MATERIAL PROVIDED =
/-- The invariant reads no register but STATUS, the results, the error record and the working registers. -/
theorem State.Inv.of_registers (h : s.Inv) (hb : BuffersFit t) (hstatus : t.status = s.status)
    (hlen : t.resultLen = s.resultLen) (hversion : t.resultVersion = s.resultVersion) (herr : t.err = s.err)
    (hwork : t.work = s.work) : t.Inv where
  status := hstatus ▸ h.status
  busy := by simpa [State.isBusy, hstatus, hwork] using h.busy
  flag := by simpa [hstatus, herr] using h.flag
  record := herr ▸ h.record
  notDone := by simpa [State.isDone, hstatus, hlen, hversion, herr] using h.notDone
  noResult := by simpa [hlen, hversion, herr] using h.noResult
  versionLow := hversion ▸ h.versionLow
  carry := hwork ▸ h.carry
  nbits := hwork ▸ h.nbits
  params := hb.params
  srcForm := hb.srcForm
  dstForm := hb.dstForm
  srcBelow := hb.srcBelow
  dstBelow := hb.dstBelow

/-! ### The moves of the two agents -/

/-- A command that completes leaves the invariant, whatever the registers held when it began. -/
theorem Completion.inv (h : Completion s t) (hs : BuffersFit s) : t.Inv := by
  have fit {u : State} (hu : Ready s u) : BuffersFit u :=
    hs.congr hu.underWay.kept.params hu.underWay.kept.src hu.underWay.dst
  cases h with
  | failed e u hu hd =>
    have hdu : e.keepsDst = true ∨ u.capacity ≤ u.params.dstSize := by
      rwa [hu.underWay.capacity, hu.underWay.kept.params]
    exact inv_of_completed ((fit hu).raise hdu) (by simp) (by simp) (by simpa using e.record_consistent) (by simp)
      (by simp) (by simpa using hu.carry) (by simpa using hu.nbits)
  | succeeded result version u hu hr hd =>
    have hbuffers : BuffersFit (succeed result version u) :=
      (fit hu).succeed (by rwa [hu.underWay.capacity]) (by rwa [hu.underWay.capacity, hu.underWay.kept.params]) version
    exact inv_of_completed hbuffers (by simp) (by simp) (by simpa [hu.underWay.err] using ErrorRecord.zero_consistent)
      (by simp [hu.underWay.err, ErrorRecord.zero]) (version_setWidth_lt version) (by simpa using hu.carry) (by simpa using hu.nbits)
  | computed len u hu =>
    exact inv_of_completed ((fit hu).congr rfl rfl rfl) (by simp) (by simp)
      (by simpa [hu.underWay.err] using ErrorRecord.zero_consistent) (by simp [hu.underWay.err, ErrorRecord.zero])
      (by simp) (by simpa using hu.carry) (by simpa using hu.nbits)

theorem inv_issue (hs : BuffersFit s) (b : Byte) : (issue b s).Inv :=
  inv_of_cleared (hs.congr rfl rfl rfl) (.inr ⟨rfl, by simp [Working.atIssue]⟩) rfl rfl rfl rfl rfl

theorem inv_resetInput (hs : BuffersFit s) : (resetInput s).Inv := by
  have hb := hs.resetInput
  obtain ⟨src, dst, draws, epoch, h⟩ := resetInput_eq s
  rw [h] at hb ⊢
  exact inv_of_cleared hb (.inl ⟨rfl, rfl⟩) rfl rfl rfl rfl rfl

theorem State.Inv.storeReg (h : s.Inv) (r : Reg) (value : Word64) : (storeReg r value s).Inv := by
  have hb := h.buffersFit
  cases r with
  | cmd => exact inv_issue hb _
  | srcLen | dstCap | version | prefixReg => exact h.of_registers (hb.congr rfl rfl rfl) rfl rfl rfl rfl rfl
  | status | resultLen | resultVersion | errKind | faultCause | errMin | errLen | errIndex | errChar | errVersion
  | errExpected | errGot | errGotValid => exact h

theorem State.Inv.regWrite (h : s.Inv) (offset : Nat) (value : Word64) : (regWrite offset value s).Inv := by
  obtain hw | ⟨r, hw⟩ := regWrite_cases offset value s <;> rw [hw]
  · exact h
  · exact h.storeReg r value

--

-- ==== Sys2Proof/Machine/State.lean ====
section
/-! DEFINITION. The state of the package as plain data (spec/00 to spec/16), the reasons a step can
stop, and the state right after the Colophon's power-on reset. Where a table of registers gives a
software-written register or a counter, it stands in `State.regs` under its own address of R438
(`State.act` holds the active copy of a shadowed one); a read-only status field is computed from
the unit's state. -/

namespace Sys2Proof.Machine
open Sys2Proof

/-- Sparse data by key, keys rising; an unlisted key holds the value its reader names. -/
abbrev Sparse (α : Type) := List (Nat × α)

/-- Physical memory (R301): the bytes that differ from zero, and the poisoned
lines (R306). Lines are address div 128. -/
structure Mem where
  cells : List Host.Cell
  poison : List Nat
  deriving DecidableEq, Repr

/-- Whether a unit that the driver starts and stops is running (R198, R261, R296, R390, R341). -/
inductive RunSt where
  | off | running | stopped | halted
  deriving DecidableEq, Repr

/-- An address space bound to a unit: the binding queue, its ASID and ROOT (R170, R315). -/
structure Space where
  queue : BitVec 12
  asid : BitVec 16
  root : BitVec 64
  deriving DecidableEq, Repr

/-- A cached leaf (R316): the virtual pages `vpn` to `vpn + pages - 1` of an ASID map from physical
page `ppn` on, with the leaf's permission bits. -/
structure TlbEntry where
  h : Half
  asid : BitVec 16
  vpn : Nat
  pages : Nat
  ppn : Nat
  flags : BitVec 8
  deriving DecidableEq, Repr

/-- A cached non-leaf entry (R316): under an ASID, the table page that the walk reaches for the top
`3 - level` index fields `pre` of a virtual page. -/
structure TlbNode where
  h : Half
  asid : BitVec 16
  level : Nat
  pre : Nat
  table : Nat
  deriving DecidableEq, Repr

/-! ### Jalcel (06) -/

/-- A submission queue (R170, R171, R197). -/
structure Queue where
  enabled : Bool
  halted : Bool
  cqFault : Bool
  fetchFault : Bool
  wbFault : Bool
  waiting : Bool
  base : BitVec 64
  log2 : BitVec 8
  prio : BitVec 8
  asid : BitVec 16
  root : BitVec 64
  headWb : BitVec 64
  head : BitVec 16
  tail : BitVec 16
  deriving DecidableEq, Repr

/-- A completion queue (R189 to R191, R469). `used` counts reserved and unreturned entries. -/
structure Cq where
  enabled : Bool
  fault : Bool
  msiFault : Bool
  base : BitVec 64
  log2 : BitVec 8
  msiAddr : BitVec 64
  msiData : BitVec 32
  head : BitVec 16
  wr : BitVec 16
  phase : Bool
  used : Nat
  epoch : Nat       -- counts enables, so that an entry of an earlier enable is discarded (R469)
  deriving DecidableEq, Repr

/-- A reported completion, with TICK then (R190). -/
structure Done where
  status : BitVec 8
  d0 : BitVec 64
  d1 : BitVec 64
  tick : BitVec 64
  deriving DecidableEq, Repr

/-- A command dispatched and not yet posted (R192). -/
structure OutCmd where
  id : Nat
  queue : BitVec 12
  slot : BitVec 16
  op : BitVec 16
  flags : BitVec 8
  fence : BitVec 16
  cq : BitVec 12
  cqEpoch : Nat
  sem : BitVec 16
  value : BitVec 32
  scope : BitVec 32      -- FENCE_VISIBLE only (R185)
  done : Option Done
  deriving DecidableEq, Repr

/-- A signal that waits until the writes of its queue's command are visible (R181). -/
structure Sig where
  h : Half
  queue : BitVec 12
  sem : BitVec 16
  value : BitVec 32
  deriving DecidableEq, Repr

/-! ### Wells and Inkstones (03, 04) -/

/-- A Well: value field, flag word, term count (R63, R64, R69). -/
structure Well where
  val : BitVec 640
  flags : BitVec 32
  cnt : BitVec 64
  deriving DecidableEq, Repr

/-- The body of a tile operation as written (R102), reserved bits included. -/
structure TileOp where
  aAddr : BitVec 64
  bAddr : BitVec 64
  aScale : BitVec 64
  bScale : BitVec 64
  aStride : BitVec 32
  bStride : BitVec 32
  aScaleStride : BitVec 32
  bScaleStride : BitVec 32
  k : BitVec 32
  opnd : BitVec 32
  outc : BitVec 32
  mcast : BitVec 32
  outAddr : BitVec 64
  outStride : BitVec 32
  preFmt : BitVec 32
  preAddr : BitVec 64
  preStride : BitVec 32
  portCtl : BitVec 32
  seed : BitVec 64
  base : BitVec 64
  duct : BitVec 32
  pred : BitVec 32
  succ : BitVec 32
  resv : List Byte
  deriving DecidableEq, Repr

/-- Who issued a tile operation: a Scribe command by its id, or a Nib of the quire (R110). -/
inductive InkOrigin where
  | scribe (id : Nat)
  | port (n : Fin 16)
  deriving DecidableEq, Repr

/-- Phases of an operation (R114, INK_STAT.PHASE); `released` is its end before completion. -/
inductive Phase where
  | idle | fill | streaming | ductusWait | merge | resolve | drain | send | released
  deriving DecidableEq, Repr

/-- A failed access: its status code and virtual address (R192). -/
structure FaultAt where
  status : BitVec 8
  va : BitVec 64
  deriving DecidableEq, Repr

---

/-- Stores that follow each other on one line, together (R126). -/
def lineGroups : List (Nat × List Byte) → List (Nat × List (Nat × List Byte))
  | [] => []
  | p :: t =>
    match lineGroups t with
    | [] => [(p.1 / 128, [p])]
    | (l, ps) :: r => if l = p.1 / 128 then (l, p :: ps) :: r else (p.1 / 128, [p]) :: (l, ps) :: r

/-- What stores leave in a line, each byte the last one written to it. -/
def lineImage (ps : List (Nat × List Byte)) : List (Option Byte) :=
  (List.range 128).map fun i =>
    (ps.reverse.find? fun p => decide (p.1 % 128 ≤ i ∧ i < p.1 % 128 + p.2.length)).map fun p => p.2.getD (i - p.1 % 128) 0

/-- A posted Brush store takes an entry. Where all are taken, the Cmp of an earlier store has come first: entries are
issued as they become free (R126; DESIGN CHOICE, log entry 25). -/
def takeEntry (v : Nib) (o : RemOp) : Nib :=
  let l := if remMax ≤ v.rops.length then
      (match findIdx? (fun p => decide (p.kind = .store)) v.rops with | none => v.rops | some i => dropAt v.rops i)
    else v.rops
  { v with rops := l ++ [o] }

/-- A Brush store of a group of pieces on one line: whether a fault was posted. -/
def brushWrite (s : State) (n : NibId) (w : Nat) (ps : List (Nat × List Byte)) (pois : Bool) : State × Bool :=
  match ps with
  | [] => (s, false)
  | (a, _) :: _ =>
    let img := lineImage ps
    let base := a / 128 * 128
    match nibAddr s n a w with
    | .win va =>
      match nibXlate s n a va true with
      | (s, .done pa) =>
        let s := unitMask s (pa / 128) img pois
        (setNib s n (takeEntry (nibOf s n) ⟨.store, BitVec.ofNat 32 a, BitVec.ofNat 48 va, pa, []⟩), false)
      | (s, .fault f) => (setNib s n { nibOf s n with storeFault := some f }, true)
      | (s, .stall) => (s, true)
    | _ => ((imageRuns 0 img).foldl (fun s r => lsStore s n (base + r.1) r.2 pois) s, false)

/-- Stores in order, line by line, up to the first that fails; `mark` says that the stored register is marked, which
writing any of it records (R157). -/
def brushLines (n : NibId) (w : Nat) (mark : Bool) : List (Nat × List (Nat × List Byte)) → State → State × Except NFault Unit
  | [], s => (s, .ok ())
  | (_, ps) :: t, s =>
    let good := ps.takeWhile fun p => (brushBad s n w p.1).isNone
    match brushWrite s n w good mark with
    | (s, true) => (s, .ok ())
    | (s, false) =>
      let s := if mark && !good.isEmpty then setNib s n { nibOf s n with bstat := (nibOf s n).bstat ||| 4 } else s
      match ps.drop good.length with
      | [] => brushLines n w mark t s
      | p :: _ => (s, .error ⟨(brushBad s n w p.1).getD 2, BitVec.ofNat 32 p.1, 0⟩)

THE PROBLEM = Among the lines above, find the one with "working registers. -/" and the one with "e u hu hd =>". Quote both and everything between them, exactly.

RESULT OF THIS TASK =
/-- The invariant reads no register but STATUS, the results, the error record and the working registers. -/
theorem State.Inv.of_registers (h : s.Inv) (hb : BuffersFit t) (hstatus : t.status = s.status)
    (hlen : t.resultLen = s.resultLen) (hversion : t.resultVersion = s.resultVersion) (herr : t.err = s.err)
    (hwork : t.work = s.work) : t.Inv where
  status := hstatus ▸ h.status
  busy := by simpa [State.isBusy, hstatus, hwork] using h.busy
  flag := by simpa [hstatus, herr] using h.flag
  record := herr ▸ h.record
  notDone := by simpa [State.isDone, hstatus, hlen, hversion, herr] using h.notDone
  noResult := by simpa [hlen, hversion, herr] using h.noResult
  versionLow := hversion ▸ h.versionLow
  carry := hwork ▸ h.carry
  nbits := hwork ▸ h.nbits
  params := hb.params
  srcForm := hb.srcForm
  dstForm := hb.dstForm
  srcBelow := hb.srcBelow
  dstBelow := hb.dstBelow

/-! ### The moves of the two agents -/

/-- A command that completes leaves the invariant, whatever the registers held when it began. -/
theorem Completion.inv (h : Completion s t) (hs : BuffersFit s) : t.Inv := by
  have fit {u : State} (hu : Ready s u) : BuffersFit u :=
    hs.congr hu.underWay.kept.params hu.underWay.kept.src hu.underWay.dst
  cases h with
  | failed e u hu hd =>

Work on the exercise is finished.